HACKER Q&A
📣 legerdemain

How do you network as a developer?


I'm returning to the workforce after a sabbatical, and I'm realizing that my professional network is very thin. Former colleagues mostly work at FAANGs where they don't have any pull, or they washed out of the profession and went off the grid. What I've tried:

- online meetups: no opportunity to interact meaningfully with others

- a local hacker space: very few software engineers hang out there, it's mostly semi-retired former manager types not-really-working on impossible unfunded startup ideas

- Rust (IRL, on Reddit, on Discord): shallow community of mostly students and sycophants, actual Rust devs seem to work in isolation or only communicate on Twitter

What else should I try?


  👤 fargle Accepted Answer ✓
UDP is nice because it can function fine unidirectionally. This is my favorite kind of networking with most people. This is also nice for realtime periodic communications. It's really IP datagrams with a tiny thin layer to support "ports" which allow multiplexing and multiple streams between IP peers.

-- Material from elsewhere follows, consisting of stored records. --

-- ==== Sys2Proof/Machine/Flags.lean ====
section
/-!
DEFINITION. The results and flags of the arithmetic and shift instructions (41_alu.md R127 to R131). `VF` is the only flag
(10_state.md R28) and receives 0 or 1.
-/

namespace Sys2Proof.Machine

/-- A flag as the byte written to `VF`. -/
def flagByte (c : Bool) : Byte := if c then 0x01 else 0x00

/-- `s mod 256` for the sum of R127. -/
def sum8 (a b : Byte) : Byte := BitVec.ofNat 8 (a.toNat + b.toNat)

/-- The carry of R127: 1 iff the unsigned sum exceeds 255. -/
def carryOf (a b : Byte) : Bool := decide (255 < a.toNat + b.toNat)

/-- `(a - b) mod 256` (R128, R130). -/
def diff8 (a b : Byte) : Byte := BitVec.ofNat 8 (a.toNat + 256 - b.toNat)

/-- Not-borrow (R128, R130): 1 iff the minuend `a` is at least the subtrahend `b`. -/
def notBorrow (a b : Byte) : Bool := decide (b.toNat ≤ a.toNat)

/-- `b >> 1` (R129). -/
def shr1 (b : Byte) : Byte := b >>> 1

/-- `(b << 1) mod 256` (R131). -/
def shl1 (b : Byte) : Byte := b <<< 1

/-- The bit a right shift drops, `b[0]` (R129). -/
def lowBit (b : Byte) : Bool := b.getLsbD 0

/-- The bit a left shift drops, `b[7]` (R131). -/
def highBit (b : Byte) : Bool := b.getLsbD 7

end Sys2Proof.Machine
end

TCP is also nice and is appropriate if you need to losslessly move a stream of data efficiently. It uses ad-hoc, heuristic, methods to deal with congestion, latency and other complex issues so it isn't perfect. But it works quite well in practice across extremely widely diverse scenarios. It's main feature is something called the "handshake" (the analogy eludes me) which some people feel is slightly controversial.

To network with non-hacker types, very small children, lawyers and other invertibrates, you might need to use a higher level protocol based on one of these. Things like RTP, SSH, UUCP, or NNTP spring to mind. I dislike SMTP and HTTP, however, and you should avoid those at all cost.